[Exercise]
Where the listing below reaches the line containing "(Obj.latMin i, min", start writing out lines exactly, and stop once the line containing "s _ => some s" has been written.

[Data supplied]
____________
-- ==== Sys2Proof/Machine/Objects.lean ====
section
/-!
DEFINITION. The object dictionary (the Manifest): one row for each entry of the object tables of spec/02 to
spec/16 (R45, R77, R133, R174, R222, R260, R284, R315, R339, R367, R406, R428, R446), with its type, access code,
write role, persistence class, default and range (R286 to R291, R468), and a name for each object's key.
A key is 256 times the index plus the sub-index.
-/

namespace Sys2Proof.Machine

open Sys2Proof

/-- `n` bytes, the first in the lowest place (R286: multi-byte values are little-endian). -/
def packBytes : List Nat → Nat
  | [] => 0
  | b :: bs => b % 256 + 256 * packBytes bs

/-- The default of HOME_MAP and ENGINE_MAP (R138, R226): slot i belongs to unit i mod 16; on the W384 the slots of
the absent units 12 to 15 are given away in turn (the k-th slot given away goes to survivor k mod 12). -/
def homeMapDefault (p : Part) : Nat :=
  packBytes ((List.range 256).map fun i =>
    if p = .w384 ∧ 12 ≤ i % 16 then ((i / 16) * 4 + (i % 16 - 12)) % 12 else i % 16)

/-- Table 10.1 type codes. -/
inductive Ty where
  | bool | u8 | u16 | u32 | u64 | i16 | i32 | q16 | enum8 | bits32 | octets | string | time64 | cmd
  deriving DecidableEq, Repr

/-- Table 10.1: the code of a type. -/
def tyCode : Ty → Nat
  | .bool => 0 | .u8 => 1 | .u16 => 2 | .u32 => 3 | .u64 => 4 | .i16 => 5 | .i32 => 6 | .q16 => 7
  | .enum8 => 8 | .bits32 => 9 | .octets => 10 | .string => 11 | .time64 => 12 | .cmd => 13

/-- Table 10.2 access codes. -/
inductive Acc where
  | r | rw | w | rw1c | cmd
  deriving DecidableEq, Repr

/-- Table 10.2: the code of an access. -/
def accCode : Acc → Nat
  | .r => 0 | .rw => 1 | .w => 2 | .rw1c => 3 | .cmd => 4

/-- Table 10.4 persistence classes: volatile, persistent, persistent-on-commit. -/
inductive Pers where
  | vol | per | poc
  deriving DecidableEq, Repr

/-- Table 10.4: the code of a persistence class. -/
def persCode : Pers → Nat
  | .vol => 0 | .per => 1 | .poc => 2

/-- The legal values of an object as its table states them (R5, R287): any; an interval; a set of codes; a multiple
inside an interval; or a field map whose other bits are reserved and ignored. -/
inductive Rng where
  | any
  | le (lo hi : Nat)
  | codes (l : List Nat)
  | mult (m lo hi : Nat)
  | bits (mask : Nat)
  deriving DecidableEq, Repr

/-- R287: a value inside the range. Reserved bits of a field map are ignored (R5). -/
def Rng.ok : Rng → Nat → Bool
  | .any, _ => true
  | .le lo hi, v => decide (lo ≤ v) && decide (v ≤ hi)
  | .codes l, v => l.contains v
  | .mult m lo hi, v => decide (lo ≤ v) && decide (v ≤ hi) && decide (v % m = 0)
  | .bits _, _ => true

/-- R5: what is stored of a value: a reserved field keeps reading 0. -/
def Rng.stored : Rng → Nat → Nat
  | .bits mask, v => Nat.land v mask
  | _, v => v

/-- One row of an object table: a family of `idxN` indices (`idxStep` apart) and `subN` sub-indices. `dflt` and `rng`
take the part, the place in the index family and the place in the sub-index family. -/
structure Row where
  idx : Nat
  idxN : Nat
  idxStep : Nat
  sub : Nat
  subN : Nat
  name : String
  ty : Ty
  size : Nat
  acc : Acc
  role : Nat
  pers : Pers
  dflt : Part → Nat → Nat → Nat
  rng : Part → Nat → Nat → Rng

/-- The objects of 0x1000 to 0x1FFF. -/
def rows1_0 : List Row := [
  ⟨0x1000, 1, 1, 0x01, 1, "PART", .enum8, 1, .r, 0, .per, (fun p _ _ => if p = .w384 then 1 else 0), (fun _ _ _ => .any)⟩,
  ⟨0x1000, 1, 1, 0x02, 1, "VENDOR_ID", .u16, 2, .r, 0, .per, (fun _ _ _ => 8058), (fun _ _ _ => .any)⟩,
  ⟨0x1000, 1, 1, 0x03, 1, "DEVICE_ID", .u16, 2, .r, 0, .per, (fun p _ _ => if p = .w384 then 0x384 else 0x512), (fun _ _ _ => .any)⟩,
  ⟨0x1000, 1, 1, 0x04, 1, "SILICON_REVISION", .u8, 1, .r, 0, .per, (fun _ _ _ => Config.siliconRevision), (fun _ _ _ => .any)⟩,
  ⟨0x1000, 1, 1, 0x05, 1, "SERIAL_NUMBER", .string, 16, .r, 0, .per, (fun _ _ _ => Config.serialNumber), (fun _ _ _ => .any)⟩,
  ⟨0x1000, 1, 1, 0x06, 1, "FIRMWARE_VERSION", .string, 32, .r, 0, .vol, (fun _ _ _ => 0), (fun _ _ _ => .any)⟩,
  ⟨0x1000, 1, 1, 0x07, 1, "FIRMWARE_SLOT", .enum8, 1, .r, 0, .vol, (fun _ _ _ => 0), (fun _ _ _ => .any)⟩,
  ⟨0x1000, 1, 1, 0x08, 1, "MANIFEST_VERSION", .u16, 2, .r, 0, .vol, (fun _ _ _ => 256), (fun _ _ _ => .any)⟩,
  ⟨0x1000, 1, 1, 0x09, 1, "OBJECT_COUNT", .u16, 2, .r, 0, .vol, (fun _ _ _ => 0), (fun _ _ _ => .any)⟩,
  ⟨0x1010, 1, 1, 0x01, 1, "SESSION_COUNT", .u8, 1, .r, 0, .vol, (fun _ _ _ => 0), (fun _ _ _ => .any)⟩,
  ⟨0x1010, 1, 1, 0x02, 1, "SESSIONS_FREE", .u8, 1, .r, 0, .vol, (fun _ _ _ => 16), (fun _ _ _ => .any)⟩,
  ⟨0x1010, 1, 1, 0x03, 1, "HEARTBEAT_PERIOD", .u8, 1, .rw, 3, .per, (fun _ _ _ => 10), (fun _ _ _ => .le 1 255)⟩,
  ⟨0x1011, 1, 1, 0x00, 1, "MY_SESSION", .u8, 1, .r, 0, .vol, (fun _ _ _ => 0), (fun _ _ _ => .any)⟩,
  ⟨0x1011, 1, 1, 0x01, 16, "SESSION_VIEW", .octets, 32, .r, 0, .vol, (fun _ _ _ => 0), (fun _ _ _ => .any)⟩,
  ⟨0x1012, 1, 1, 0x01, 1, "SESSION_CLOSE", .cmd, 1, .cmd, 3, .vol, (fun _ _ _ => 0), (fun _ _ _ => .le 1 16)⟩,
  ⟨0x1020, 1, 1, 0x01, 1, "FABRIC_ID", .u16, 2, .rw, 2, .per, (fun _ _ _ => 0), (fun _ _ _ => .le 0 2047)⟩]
____________
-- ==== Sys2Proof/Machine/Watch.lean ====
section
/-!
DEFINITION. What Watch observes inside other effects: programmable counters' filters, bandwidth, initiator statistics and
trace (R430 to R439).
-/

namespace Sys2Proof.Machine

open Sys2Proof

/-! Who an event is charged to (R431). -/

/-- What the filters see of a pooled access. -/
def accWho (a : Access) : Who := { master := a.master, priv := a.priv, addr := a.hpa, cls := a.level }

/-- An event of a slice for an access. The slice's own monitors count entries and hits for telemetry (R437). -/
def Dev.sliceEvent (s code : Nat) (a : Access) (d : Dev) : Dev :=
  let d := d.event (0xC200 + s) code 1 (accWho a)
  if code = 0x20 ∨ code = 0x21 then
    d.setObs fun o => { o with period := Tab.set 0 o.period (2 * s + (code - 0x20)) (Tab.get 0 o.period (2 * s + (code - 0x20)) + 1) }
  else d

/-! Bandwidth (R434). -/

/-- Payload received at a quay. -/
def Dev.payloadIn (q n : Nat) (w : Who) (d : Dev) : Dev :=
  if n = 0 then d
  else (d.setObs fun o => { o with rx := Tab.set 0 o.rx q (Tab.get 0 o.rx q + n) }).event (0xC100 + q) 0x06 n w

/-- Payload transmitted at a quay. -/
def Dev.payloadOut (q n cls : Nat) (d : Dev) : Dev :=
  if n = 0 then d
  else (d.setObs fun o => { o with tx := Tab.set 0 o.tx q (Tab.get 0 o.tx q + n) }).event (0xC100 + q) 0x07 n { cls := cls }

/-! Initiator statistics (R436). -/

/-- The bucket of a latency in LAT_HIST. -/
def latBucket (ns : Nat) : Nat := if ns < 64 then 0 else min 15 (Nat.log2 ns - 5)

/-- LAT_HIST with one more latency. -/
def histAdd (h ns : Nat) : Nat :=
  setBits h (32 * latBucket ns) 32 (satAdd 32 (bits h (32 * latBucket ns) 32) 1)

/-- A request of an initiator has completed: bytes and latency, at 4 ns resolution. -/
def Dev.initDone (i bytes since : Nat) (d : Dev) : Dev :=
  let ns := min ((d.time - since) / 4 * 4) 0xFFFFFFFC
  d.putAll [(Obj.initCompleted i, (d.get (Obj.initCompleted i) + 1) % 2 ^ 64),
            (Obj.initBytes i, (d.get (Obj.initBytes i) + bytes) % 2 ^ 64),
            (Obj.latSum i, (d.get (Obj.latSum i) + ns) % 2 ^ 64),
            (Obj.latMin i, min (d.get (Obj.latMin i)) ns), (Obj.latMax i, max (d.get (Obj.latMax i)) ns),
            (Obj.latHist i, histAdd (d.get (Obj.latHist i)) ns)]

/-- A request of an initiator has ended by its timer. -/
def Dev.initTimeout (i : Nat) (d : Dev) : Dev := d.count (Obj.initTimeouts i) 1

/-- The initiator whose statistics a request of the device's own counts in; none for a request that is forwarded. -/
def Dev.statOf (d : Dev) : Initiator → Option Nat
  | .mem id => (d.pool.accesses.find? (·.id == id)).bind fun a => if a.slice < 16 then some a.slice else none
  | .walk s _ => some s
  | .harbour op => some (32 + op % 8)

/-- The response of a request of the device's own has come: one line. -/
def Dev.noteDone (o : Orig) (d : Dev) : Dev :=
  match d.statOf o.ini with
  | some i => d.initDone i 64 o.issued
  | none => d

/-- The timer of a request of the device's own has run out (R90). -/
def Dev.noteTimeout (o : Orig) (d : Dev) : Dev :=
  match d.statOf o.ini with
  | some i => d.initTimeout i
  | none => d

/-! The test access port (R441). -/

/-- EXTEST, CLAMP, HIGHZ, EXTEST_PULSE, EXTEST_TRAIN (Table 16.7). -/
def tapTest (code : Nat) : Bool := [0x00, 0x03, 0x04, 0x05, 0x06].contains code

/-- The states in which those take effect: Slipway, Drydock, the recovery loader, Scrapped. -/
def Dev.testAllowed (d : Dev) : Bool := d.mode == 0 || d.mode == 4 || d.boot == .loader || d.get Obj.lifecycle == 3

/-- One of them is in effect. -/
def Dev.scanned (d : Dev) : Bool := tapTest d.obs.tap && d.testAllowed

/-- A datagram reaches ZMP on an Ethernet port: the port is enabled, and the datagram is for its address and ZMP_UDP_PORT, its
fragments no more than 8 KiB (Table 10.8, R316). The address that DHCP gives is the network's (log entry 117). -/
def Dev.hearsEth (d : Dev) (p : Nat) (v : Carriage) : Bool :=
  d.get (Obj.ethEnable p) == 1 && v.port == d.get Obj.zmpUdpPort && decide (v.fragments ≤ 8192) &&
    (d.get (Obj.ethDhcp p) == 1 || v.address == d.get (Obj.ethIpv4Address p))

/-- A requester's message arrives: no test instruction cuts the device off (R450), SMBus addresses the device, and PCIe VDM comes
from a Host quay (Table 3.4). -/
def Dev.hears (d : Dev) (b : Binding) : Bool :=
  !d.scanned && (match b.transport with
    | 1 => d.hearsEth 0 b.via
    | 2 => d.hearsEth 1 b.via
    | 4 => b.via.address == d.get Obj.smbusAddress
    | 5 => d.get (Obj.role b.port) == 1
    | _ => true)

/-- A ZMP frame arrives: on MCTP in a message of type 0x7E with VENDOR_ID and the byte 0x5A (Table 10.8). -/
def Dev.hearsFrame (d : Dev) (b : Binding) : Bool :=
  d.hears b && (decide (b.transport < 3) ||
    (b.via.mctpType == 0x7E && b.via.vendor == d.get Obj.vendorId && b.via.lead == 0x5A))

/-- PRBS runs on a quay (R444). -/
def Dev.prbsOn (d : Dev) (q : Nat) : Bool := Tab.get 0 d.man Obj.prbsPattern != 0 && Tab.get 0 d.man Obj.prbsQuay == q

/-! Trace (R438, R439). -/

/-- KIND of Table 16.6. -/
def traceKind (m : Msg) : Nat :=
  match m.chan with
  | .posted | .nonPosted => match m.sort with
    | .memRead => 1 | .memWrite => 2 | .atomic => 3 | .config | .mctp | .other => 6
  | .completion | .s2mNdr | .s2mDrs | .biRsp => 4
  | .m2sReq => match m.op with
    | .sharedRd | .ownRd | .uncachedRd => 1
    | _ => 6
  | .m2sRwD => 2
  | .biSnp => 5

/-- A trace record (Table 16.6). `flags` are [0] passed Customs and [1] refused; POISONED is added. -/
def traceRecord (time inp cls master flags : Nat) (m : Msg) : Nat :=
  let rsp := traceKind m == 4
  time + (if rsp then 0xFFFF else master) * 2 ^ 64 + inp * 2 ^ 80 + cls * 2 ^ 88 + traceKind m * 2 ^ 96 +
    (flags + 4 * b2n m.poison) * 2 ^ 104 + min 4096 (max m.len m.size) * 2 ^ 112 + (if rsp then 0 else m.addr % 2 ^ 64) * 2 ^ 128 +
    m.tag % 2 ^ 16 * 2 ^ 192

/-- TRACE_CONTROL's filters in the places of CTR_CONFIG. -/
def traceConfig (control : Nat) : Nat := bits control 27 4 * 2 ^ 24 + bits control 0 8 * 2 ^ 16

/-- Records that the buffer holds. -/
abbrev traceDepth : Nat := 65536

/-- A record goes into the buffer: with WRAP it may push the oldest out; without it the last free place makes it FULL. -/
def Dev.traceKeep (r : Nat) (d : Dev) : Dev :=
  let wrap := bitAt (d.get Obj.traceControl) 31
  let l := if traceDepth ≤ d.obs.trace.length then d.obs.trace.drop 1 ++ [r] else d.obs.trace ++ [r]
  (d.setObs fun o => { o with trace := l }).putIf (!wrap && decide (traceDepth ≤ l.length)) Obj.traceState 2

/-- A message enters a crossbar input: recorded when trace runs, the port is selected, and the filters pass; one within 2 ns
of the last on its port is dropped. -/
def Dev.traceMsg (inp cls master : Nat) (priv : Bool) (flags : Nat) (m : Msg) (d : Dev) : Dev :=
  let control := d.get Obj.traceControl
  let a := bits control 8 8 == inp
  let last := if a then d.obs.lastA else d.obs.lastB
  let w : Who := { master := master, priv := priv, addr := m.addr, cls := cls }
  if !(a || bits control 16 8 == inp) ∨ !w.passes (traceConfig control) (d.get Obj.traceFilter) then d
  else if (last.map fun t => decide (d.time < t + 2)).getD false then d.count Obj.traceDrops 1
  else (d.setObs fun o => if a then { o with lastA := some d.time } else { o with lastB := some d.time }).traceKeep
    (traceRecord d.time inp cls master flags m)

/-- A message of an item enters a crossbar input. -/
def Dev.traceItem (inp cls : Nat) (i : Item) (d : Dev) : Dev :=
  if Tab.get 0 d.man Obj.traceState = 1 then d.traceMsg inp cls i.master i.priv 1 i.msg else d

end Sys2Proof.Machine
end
____________
[Task output]
            (Obj.latMin i, min (d.get (Obj.latMin i)) ns), (Obj.latMax i, max (d.get (Obj.latMax i)) ns),
            (Obj.latHist i, histAdd (d.get (Obj.latHist i)) ns)]

/-- A request of an initiator has ended by its timer. -/
def Dev.initTimeout (i : Nat) (d : Dev) : Dev := d.count (Obj.initTimeouts i) 1

/-- The initiator whose statistics a request of the device's own counts in; none for a request that is forwarded. -/
def Dev.statOf (d : Dev) : Initiator → Option Nat
  | .mem id => (d.pool.accesses.find? (·.id == id)).bind fun a => if a.slice < 16 then some a.slice else none
  | .walk s _ => some s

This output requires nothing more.